-- ==== Sys2Proof/Machine/Regs.lean ====
section
/-! DEFINITION. The register map of the BDG-4096: every register of every block (Tables 1.8 to 17.22 of spec/),
its offset from 0x03_0000_0000, its fields, their access types (Table 0.3) and their reset values.
`R.X` is a register's offset, `F.X_Y` the field Y of it. A register family has its index or indices as arguments. -/

namespace Sys2Proof.Machine

/-- A register field: the register's offset from 0x03_0000_0000, its lowest bit and its width. -/
structure RF where
  addr : Nat
  lo : Nat
  w : Nat
deriving DecidableEq, Repr

/-- Access types of Table 0.3 (00_scope.md). -/
inductive FTy where
  | rw | ro | w1c | w1s | wo | rwl
deriving DecidableEq, Repr

/-- One field of the map: place, type, whether it keeps its value across warm reset (ST), reset value. -/
structure FRow where
  lo : Nat
  w : Nat
  ty : FTy
  st : Bool
  rst : Nat
deriving DecidableEq, Repr

/-- A register family: base, outer count and stride, inner count and stride, fields. -/
structure RRow where
  base : Nat
  c1 : Nat
  s1 : Nat
  c2 : Nat
  s2 : Nat
  fields : List FRow
deriving DecidableEq, Repr

/-- INT_CTL (01 Table 1.9). -/
def R.INT_CTL : Nat := 0x880000
def F.INT_CTL_HINT_GLOBAL_EN : RF := ⟨R.INT_CTL, 0, 1⟩

/-- INT_PEND (01 Table 1.8, R24). -/
def R.INT_PEND (i : Nat) : Nat := 0x880010 + i * 4
def F.INT_PEND_PEND (i : Nat) : RF := ⟨R.INT_PEND i, 0, 32⟩

/-- INT_ENA (01 Table 1.8). -/
def R.INT_ENA (i : Nat) : Nat := 0x880030 + i * 4
def F.INT_ENA_ENA (i : Nat) : RF := ⟨R.INT_ENA i, 0, 32⟩

/-- INT_HINT_STAT (01 Table 1.10, R25). -/
def R.INT_HINT_STAT (i : Nat) : Nat := 0x880050 + i * 4
def F.INT_HINT_STAT_ANY (i : Nat) : RF := ⟨R.INT_HINT_STAT i, 31, 1⟩
def F.INT_HINT_STAT_SRC (i : Nat) : RF := ⟨R.INT_HINT_STAT i, 0, 8⟩

/-- INT_SRC_CFG (01 Table 1.11). -/
def R.INT_SRC_CFG (i : Nat) : Nat := 0x880400 + i * 4
def F.INT_SRC_CFG_CNT (i : Nat) : RF := ⟨R.INT_SRC_CFG i, 8, 8⟩
def F.INT_SRC_CFG_TO_EVR (i : Nat) : RF := ⟨R.INT_SRC_CFG i, 5, 1⟩
def F.INT_SRC_CFG_TO_MGC (i : Nat) : RF := ⟨R.INT_SRC_CFG i, 4, 1⟩
def F.INT_SRC_CFG_HINT_EN (i : Nat) : RF := ⟨R.INT_SRC_CFG i, 2, 1⟩
def F.INT_SRC_CFG_HINT_SEL (i : Nat) : RF := ⟨R.INT_SRC_CFG i, 0, 2⟩

/-- TDS_CYC_TC (02 Table 2.9, R31). -/
def R.TDS_CYC_TC : Nat := 0x480000
def F.TDS_CYC_TC_TC_STEPS : RF := ⟨R.TDS_CYC_TC, 0, 12⟩

/-- TDS_CYC_P0 (02 Table 2.10, R37). -/
def R.TDS_CYC_P0 : Nat := 0x480004
def F.TDS_CYC_P0_P0_Q : RF := ⟨R.TDS_CYC_P0, 0, 13⟩

/-- TDS_CYC_B (02 Table 2.11, R38). -/
def R.TDS_CYC_B (i : Nat) : Nat := 0x480008 + i * 4
def F.TDS_CYC_B_BN_Q (i : Nat) : RF := ⟨R.TDS_CYC_B i, 0, 13⟩

/-- TDS_CYC_WIN (02 Table 2.8, R39). -/
def R.TDS_CYC_WIN : Nat := 0x480028
def F.TDS_CYC_WIN_WIN : RF := ⟨R.TDS_CYC_WIN, 0, 16⟩

/-- TDS_DLM_CTL (02 Table 2.12). -/
def R.TDS_DLM_CTL : Nat := 0x480030
def F.TDS_DLM_CTL_OVR_LIMIT : RF := ⟨R.TDS_DLM_CTL, 4, 4⟩
def F.TDS_DLM_CTL_PHASE_LATE_NOTE : RF := ⟨R.TDS_DLM_CTL, 0, 1⟩

/-- TDS_DLM_STAT (02 Table 2.13). -/
def R.TDS_DLM_STAT : Nat := 0x480034
def F.TDS_DLM_STAT_OVR : RF := ⟨R.TDS_DLM_STAT, 31, 1⟩
def F.TDS_DLM_STAT_PLATE : RF := ⟨R.TDS_DLM_STAT, 30, 1⟩
def F.TDS_DLM_STAT_RANK_LATE : RF := ⟨R.TDS_DLM_STAT, 29, 1⟩
def F.TDS_DLM_STAT_LATE_PHASE : RF := ⟨R.TDS_DLM_STAT, 24, 3⟩
def F.TDS_DLM_STAT_RUN : RF := ⟨R.TDS_DLM_STAT, 20, 4⟩

/-- TDS_OVR_CNT (02 Table 2.8, R45). -/
def R.TDS_OVR_CNT : Nat := 0x480038
def F.TDS_OVR_CNT_V : RF := ⟨R.TDS_OVR_CNT, 0, 32⟩

/-- TDS_PLATE_CNT (02 Table 2.8, R44). -/
def R.TDS_PLATE_CNT : Nat := 0x48003c
def F.TDS_PLATE_CNT_V : RF := ⟨R.TDS_PLATE_CNT, 0, 32⟩

/-- TDS_DROP_CNT (02 Table 2.8, R45). -/
def R.TDS_DROP_CNT : Nat := 0x480040
def F.TDS_DROP_CNT_V : RF := ⟨R.TDS_DROP_CNT, 0, 32⟩

/-- TDS_PH_DONE (02 Table 2.14). -/
def R.TDS_PH_DONE (i : Nat) : Nat := 0x480060 + i * 4
def F.TDS_PH_DONE_T_DONE (i : Nat) : RF := ⟨R.TDS_PH_DONE i, 0, 16⟩

/-- TDS_RANK_DONE (02 Table 2.8). -/
def R.TDS_RANK_DONE : Nat := 0x480080
def F.TDS_RANK_DONE_T : RF := ⟨R.TDS_RANK_DONE, 0, 16⟩

/-- TDS_STAT (08 Table 8.11). -/
def R.TDS_STAT : Nat := 0x480100
def F.TDS_STAT_SPDROP : RF := ⟨R.TDS_STAT, 31, 1⟩
def F.TDS_STAT_BEXC : RF := ⟨R.TDS_STAT, 30, 1⟩
def F.TDS_STAT_MDROP : RF := ⟨R.TDS_STAT, 29, 1⟩
def F.TDS_STAT_PHASE : RF := ⟨R.TDS_STAT, 0, 3⟩

/-- TDS_Q_STAT (08 Table 8.12). -/
def R.TDS_Q_STAT (i : Nat) : Nat := 0x480110 + i * 4
def F.TDS_Q_STAT_PEAK (i : Nat) : RF := ⟨R.TDS_Q_STAT i, 16, 11⟩
def F.TDS_Q_STAT_DEPTH (i : Nat) : RF := ⟨R.TDS_Q_STAT i, 0, 11⟩

/-- TDS_ENG_MASK (08 Table 8.10, R206). -/
def R.TDS_ENG_MASK : Nat := 0x480130
def F.TDS_ENG_MASK_V : RF := ⟨R.TDS_ENG_MASK, 0, 32⟩

/-- TDS_HOST_MASK (08 Table 8.10, R206). -/
def R.TDS_HOST_MASK : Nat := 0x480134
def F.TDS_HOST_MASK_V : RF := ⟨R.TDS_HOST_MASK, 0, 32⟩

/-- TDS_SPDROP_CNT (08 Table 8.10, R205). -/
def R.TDS_SPDROP_CNT : Nat := 0x480138
def F.TDS_SPDROP_CNT_V : RF := ⟨R.TDS_SPDROP_CNT, 0, 32⟩

/-- TDS_MDROP_CNT (08 Table 8.10, R206). -/
def R.TDS_MDROP_CNT : Nat := 0x48013c
def F.TDS_MDROP_CNT_V : RF := ⟨R.TDS_MDROP_CNT, 0, 32⟩

/-- TDS_BEXC_CNT (08 Table 8.10, R204). -/
def R.TDS_BEXC_CNT : Nat := 0x480140
def F.TDS_BEXC_CNT_V : RF := ⟨R.TDS_BEXC_CNT, 0, 32⟩

/-- TDS_CL_CTL (08 Table 8.13, R207, R209). -/
def R.TDS_CL_CTL (i : Nat) : Nat := 0x480150 + i * 4
def F.TDS_CL_CTL_SWAP (i : Nat) : RF := ⟨R.TDS_CL_CTL i, 31, 1⟩
def F.TDS_CL_CTL_LATE_OK (i : Nat) : RF := ⟨R.TDS_CL_CTL i, 30, 1⟩
def F.TDS_CL_CTL_SW_ST (i : Nat) : RF := ⟨R.TDS_CL_CTL i, 28, 2⟩
def F.TDS_CL_CTL_SW_REF (i : Nat) : RF := ⟨R.TDS_CL_CTL i, 27, 1⟩
def F.TDS_CL_CTL_ADMIT (i : Nat) : RF := ⟨R.TDS_CL_CTL i, 26, 1⟩
def F.TDS_CL_CTL_ADM_FAIL (i : Nat) : RF := ⟨R.TDS_CL_CTL i, 25, 1⟩
def F.TDS_CL_CTL_PSEL (i : Nat) : RF := ⟨R.TDS_CL_CTL i, 24, 1⟩
def F.TDS_CL_CTL_SHADOW_OK (i : Nat) : RF := ⟨R.TDS_CL_CTL i, 23, 1⟩
def F.TDS_CL_CTL_ISOL (i : Nat) : RF := ⟨R.TDS_CL_CTL i, 0, 4⟩

/-- TDS_CL_SWCYC (08 Table 8.10, R209). -/
def R.TDS_CL_SWCYC (i : Nat) : Nat := 0x480170 + i * 4
def F.TDS_CL_SWCYC_V (i : Nat) : RF := ⟨R.TDS_CL_SWCYC i, 0, 32⟩

/-- TDS_TT_ADDR (08 Table 8.10). -/
def R.TDS_TT_ADDR : Nat := 0x480190
def F.TDS_TT_ADDR_INDEX : RF := ⟨R.TDS_TT_ADDR, 0, 13⟩

/-- TDS_TT_DATA (08 Table 8.10). -/
def R.TDS_TT_DATA (i : Nat) : Nat := 0x480194 + i * 4
def F.TDS_TT_DATA_V (i : Nat) : RF := ⟨R.TDS_TT_DATA i, 0, 32⟩

/-- SE_STAT (08 Table 8.7). -/
def R.SE_STAT (i : Nat) : Nat := 0x500000 + i * 0x1000
def F.SE_STAT_TASK_ERR (i : Nat) : RF := ⟨R.SE_STAT i, 31, 1⟩
def F.SE_STAT_INV (i : Nat) : RF := ⟨R.SE_STAT i, 30, 1⟩
def F.SE_STAT_OVF (i : Nat) : RF := ⟨R.SE_STAT i, 29, 1⟩
def F.SE_STAT_UNF (i : Nat) : RF := ⟨R.SE_STAT i, 28, 1⟩
def F.SE_STAT_SAT (i : Nat) : RF := ⟨R.SE_STAT i, 27, 1⟩
def F.SE_STAT_BUSY (i : Nat) : RF := ⟨R.SE_STAT i, 26, 1⟩
def F.SE_STAT_MASKED (i : Nat) : RF := ⟨R.SE_STAT i, 25, 1⟩
def F.SE_STAT_ISOLATED (i : Nat) : RF := ⟨R.SE_STAT i, 24, 1⟩

/-- SE_ERR (08 Table 8.8, R197). -/
def R.SE_ERR (i : Nat) : Nat := 0x500004 + i * 0x1000
def F.SE_ERR_CODE (i : Nat) : RF := ⟨R.SE_ERR i, 28, 4⟩
def F.SE_ERR_TASK (i : Nat) : RF := ⟨R.SE_ERR i, 13, 13⟩
def F.SE_ERR_PC (i : Nat) : RF := ⟨R.SE_ERR i, 0, 13⟩

/-- SE_TASK_CNT (08 Table 8.6). -/
def R.SE_TASK_CNT (i : Nat) : Nat := 0x500008 + i * 0x1000
def F.SE_TASK_CNT_V (i : Nat) : RF := ⟨R.SE_TASK_CNT i, 0, 32⟩

/-- SE_ERR_CNT (08 Table 8.6, R197). -/
def R.SE_ERR_CNT (i : Nat) : Nat := 0x50000c + i * 0x1000
def F.SE_ERR_CNT_V (i : Nat) : RF := ⟨R.SE_ERR_CNT i, 0, 32⟩

/-- SE_BUSY (08 Table 8.6). -/
def R.SE_BUSY (i : Nat) : Nat := 0x500010 + i * 0x1000
def F.SE_BUSY_NS (i : Nat) : RF := ⟨R.SE_BUSY i, 0, 16⟩

/-- SE_PADDR (08 Table 8.9, R208). -/
def R.SE_PADDR (i : Nat) : Nat := 0x500020 + i * 0x1000
def F.SE_PADDR_PWR_ERR (i : Nat) : RF := ⟨R.SE_PADDR i, 14, 1⟩
def F.SE_PADDR_SLOT (i : Nat) : RF := ⟨R.SE_PADDR i, 13, 1⟩
def F.SE_PADDR_INDEX (i : Nat) : RF := ⟨R.SE_PADDR i, 0, 13⟩

/-- SE_PDATA (08 Table 8.6, R208). -/
def R.SE_PDATA (i : Nat) : Nat := 0x500024 + i * 0x1000
def F.SE_PDATA_V (i : Nat) : RF := ⟨R.SE_PDATA i, 0, 32⟩

/-- LPH_LANE_CTL (03 Table 3.7). -/
def R.LPH_LANE_CTL (i : Nat) : Nat := 0x200000 + i * 0x1000
def F.LPH_LANE_CTL_PRECODE (i : Nat) : RF := ⟨R.LPH_LANE_CTL i, 7, 1⟩
def F.LPH_LANE_CTL_TX_INV (i : Nat) : RF := ⟨R.LPH_LANE_CTL i, 6, 1⟩
def F.LPH_LANE_CTL_RX_INV (i : Nat) : RF := ⟨R.LPH_LANE_CTL i, 5, 1⟩
def F.LPH_LANE_CTL_MODE (i : Nat) : RF := ⟨R.LPH_LANE_CTL i, 0, 2⟩

/-- LPH_LANE_STAT (03 Table 3.8). -/
def R.LPH_LANE_STAT (i : Nat) : Nat := 0x200004 + i * 0x1000
def F.LPH_LANE_STAT_LOCK_LOST (i : Nat) : RF := ⟨R.LPH_LANE_STAT i, 31, 1⟩
def F.LPH_LANE_STAT_RM_OVF (i : Nat) : RF := ⟨R.LPH_LANE_STAT i, 30, 1⟩
def F.LPH_LANE_STAT_SLEEP_REFUSED (i : Nat) : RF := ⟨R.LPH_LANE_STAT i, 29, 1⟩
def F.LPH_LANE_STAT_LOOP_REFUSED (i : Nat) : RF := ⟨R.LPH_LANE_STAT i, 28, 1⟩
def F.LPH_LANE_STAT_TXEQ_ERR (i : Nat) : RF := ⟨R.LPH_LANE_STAT i, 27, 1⟩
def F.LPH_LANE_STAT_SIG_DET (i : Nat) : RF := ⟨R.LPH_LANE_STAT i, 7, 1⟩
def F.LPH_LANE_STAT_CDR_LOCK (i : Nat) : RF := ⟨R.LPH_LANE_STAT i, 6, 1⟩
def F.LPH_LANE_STAT_BLOCK_LOCK (i : Nat) : RF := ⟨R.LPH_LANE_STAT i, 5, 1⟩
def F.LPH_LANE_STAT_BLOCK_RX (i : Nat) : RF := ⟨R.LPH_LANE_STAT i, 4, 1⟩
def F.LPH_LANE_STAT_HBL_IDLE (i : Nat) : RF := ⟨R.LPH_LANE_STAT i, 3, 1⟩
def F.LPH_LANE_STAT_TX_ACTIVE (i : Nat) : RF := ⟨R.LPH_LANE_STAT i, 2, 1⟩
def F.LPH_LANE_STAT_INJECT (i : Nat) : RF := ⟨R.LPH_LANE_STAT i, 1, 1⟩

/-- LPH_LANE_PWR (03 Table 3.9, R67). -/
def R.LPH_LANE_PWR (i : Nat) : Nat := 0x200008 + i * 0x1000
def F.LPH_LANE_PWR_RX_AUTO_WAKE (i : Nat) : RF := ⟨R.LPH_LANE_PWR i, 2, 1⟩
def F.LPH_LANE_PWR_TX_SLEEP (i : Nat) : RF := ⟨R.LPH_LANE_PWR i, 1, 1⟩
def F.LPH_LANE_PWR_RX_SLEEP (i : Nat) : RF := ⟨R.LPH_LANE_PWR i, 0, 1⟩

/-- LPH_LANE_TXEQ (03 Table 3.10, R72). -/
def R.LPH_LANE_TXEQ (i : Nat) : Nat := 0x20000c + i * 0x1000
def F.LPH_LANE_TXEQ_PRE (i : Nat) : RF := ⟨R.LPH_LANE_TXEQ i, 18, 4⟩
def F.LPH_LANE_TXEQ_MAIN (i : Nat) : RF := ⟨R.LPH_LANE_TXEQ i, 12, 6⟩
def F.LPH_LANE_TXEQ_POST (i : Nat) : RF := ⟨R.LPH_LANE_TXEQ i, 7, 5⟩

/-- LPH_LANE_RXEQ (03 Table 3.11, R72). -/
def R.LPH_LANE_RXEQ (i : Nat) : Nat := 0x200010 + i * 0x1000
def F.LPH_LANE_RXEQ_ADAPT_FREEZE (i : Nat) : RF := ⟨R.LPH_LANE_RXEQ i, 31, 1⟩
def F.LPH_LANE_RXEQ_ADAPT_RESTART (i : Nat) : RF := ⟨R.LPH_LANE_RXEQ i, 30, 1⟩
def F.LPH_LANE_RXEQ_CTLE_CODE (i : Nat) : RF := ⟨R.LPH_LANE_RXEQ i, 16, 8⟩
def F.LPH_LANE_RXEQ_DFE1 (i : Nat) : RF := ⟨R.LPH_LANE_RXEQ i, 8, 8⟩
def F.LPH_LANE_RXEQ_VGA (i : Nat) : RF := ⟨R.LPH_LANE_RXEQ i, 0, 8⟩

/-- LPH_LANE_EYE (03 Table 3.12, R73). -/
def R.LPH_LANE_EYE (i : Nat) : Nat := 0x200014 + i * 0x1000
def F.LPH_LANE_EYE_RUN (i : Nat) : RF := ⟨R.LPH_LANE_EYE i, 31, 1⟩
def F.LPH_LANE_EYE_DONE (i : Nat) : RF := ⟨R.LPH_LANE_EYE i, 30, 1⟩
def F.LPH_LANE_EYE_EYE_SEL (i : Nat) : RF := ⟨R.LPH_LANE_EYE i, 28, 2⟩
def F.LPH_LANE_EYE_HMARGIN (i : Nat) : RF := ⟨R.LPH_LANE_EYE i, 8, 8⟩
def F.LPH_LANE_EYE_VMARGIN (i : Nat) : RF := ⟨R.LPH_LANE_EYE i, 0, 8⟩

/-- LPH_LANE_TEST (03 Table 3.13, R74). -/
def R.LPH_LANE_TEST (i : Nat) : Nat := 0x200018 + i * 0x1000
def F.LPH_LANE_TEST_LOOP (i : Nat) : RF := ⟨R.LPH_LANE_TEST i, 28, 3⟩
def F.LPH_LANE_TEST_GEN (i : Nat) : RF := ⟨R.LPH_LANE_TEST i, 22, 2⟩
def F.LPH_LANE_TEST_CHK (i : Nat) : RF := ⟨R.LPH_LANE_TEST i, 20, 2⟩
def F.LPH_LANE_TEST_CHK_LOCK (i : Nat) : RF := ⟨R.LPH_LANE_TEST i, 15, 1⟩

/-- LPH_LANE_HDR_ERR (03 Table 3.6, R57). -/
def R.LPH_LANE_HDR_ERR (i : Nat) : Nat := 0x200020 + i * 0x1000
def F.LPH_LANE_HDR_ERR_V (i : Nat) : RF := ⟨R.LPH_LANE_HDR_ERR i, 0, 32⟩

/-- LPH_LANE_LOCK_CNT (03 Table 3.6, R56). -/
def R.LPH_LANE_LOCK_CNT (i : Nat) : Nat := 0x200024 + i * 0x1000
def F.LPH_LANE_LOCK_CNT_V (i : Nat) : RF := ⟨R.LPH_LANE_LOCK_CNT i, 0, 32⟩

/-- LPH_LANE_RM_CNT (03 Table 3.6, R59). -/
def R.LPH_LANE_RM_CNT (i : Nat) : Nat := 0x200028 + i * 0x1000
def F.LPH_LANE_RM_CNT_INS (i : Nat) : RF := ⟨R.LPH_LANE_RM_CNT i, 16, 16⟩
def F.LPH_LANE_RM_CNT_DEL (i : Nat) : RF := ⟨R.LPH_LANE_RM_CNT i, 0, 16⟩

/-- LPH_LANE_UNK_CNT (03 Table 3.6, R54). -/
def R.LPH_LANE_UNK_CNT (i : Nat) : Nat := 0x20002c + i * 0x1000
def F.LPH_LANE_UNK_CNT_V (i : Nat) : RF := ⟨R.LPH_LANE_UNK_CNT i, 0, 32⟩

/-- LPH_LANE_PRBS_ERR (03 Table 3.6, R75). -/
def R.LPH_LANE_PRBS_ERR (i : Nat) : Nat := 0x200030 + i * 0x1000
def F.LPH_LANE_PRBS_ERR_V (i : Nat) : RF := ⟨R.LPH_LANE_PRBS_ERR i, 0, 32⟩

/-- LPH_QUAD_CTL (03 Table 3.14, R69). -/
def R.LPH_QUAD_CTL (i : Nat) : Nat := 0x248000 + i * 0x100
def F.LPH_QUAD_CTL_Q_REFUSED (i : Nat) : RF := ⟨R.LPH_QUAD_CTL i, 31, 1⟩
def F.LPH_QUAD_CTL_PLL_LOCK (i : Nat) : RF := ⟨R.LPH_QUAD_CTL i, 1, 1⟩
def F.LPH_QUAD_CTL_PD (i : Nat) : RF := ⟨R.LPH_QUAD_CTL i, 0, 1⟩

/-- RPU_PORT_CTL (05 Table 5.12). -/
def R.RPU_PORT_CTL (i : Nat) : Nat := 0x100000 + i * 0x4000
def F.RPU_PORT_CTL_RELAY_EN (i : Nat) : RF := ⟨R.RPU_PORT_CTL i, 3, 1⟩
def F.RPU_PORT_CTL_REIDENT (i : Nat) : RF := ⟨R.RPU_PORT_CTL i, 2, 1⟩
def F.RPU_PORT_CTL_RESESSION (i : Nat) : RF := ⟨R.RPU_PORT_CTL i, 1, 1⟩
def F.RPU_PORT_CTL_EN (i : Nat) : RF := ⟨R.RPU_PORT_CTL i, 0, 1⟩

/-- RPU_PORT_STAT (05 Table 5.13, R127). -/
def R.RPU_PORT_STAT (i : Nat) : Nat := 0x100004 + i * 0x4000
def F.RPU_PORT_STAT_PHASE (i : Nat) : RF := ⟨R.RPU_PORT_STAT i, 29, 3⟩
def F.RPU_PORT_STAT_BROKEN (i : Nat) : RF := ⟨R.RPU_PORT_STAT i, 28, 1⟩
def F.RPU_PORT_STAT_BRK_POS (i : Nat) : RF := ⟨R.RPU_PORT_STAT i, 22, 6⟩
def F.RPU_PORT_STAT_SM_ORIG (i : Nat) : RF := ⟨R.RPU_PORT_STAT i, 21, 1⟩
def F.RPU_PORT_STAT_ALL_TIMEOK (i : Nat) : RF := ⟨R.RPU_PORT_STAT i, 20, 1⟩
def F.RPU_PORT_STAT_MAP_ERR (i : Nat) : RF := ⟨R.RPU_PORT_STAT i, 19, 1⟩
def F.RPU_PORT_STAT_QUAR_NEW (i : Nat) : RF := ⟨R.RPU_PORT_STAT i, 18, 1⟩
def F.RPU_PORT_STAT_SLOW (i : Nat) : RF := ⟨R.RPU_PORT_STAT i, 17, 1⟩
def F.RPU_PORT_STAT_OVER_CAP (i : Nat) : RF := ⟨R.RPU_PORT_STAT i, 16, 1⟩
def F.RPU_PORT_STAT_BRK_UNK (i : Nat) : RF := ⟨R.RPU_PORT_STAT i, 15, 1⟩
def F.RPU_PORT_STAT_NFOUND (i : Nat) : RF := ⟨R.RPU_PORT_STAT i, 0, 7⟩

**Requirement:**
Please reproduce, exactly as they appear above, the lines from the line containing "def F.TDS_PLATE_CNT_V : RF" up to and including the line containing "Table 8.12). -/".

**Task answer:**
def F.TDS_PLATE_CNT_V : RF := ⟨R.TDS_PLATE_CNT, 0, 32⟩

/-- TDS_DROP_CNT (02 Table 2.8, R45). -/
def R.TDS_DROP_CNT : Nat := 0x480040
def F.TDS_DROP_CNT_V : RF := ⟨R.TDS_DROP_CNT, 0, 32⟩

/-- TDS_PH_DONE (02 Table 2.14). -/
def R.TDS_PH_DONE (i : Nat) : Nat := 0x480060 + i * 4
def F.TDS_PH_DONE_T_DONE (i : Nat) : RF := ⟨R.TDS_PH_DONE i, 0, 16⟩

/-- TDS_RANK_DONE (02 Table 2.8). -/
def R.TDS_RANK_DONE : Nat := 0x480080
def F.TDS_RANK_DONE_T : RF := ⟨R.TDS_RANK_DONE, 0, 16⟩

/-- TDS_STAT (08 Table 8.11). -/
def R.TDS_STAT : Nat := 0x480100
def F.TDS_STAT_SPDROP : RF := ⟨R.TDS_STAT, 31, 1⟩
def F.TDS_STAT_BEXC : RF := ⟨R.TDS_STAT, 30, 1⟩
def F.TDS_STAT_MDROP : RF := ⟨R.TDS_STAT, 29, 1⟩
def F.TDS_STAT_PHASE : RF := ⟨R.TDS_STAT, 0, 3⟩

/-- TDS_Q_STAT (08 Table 8.12). -/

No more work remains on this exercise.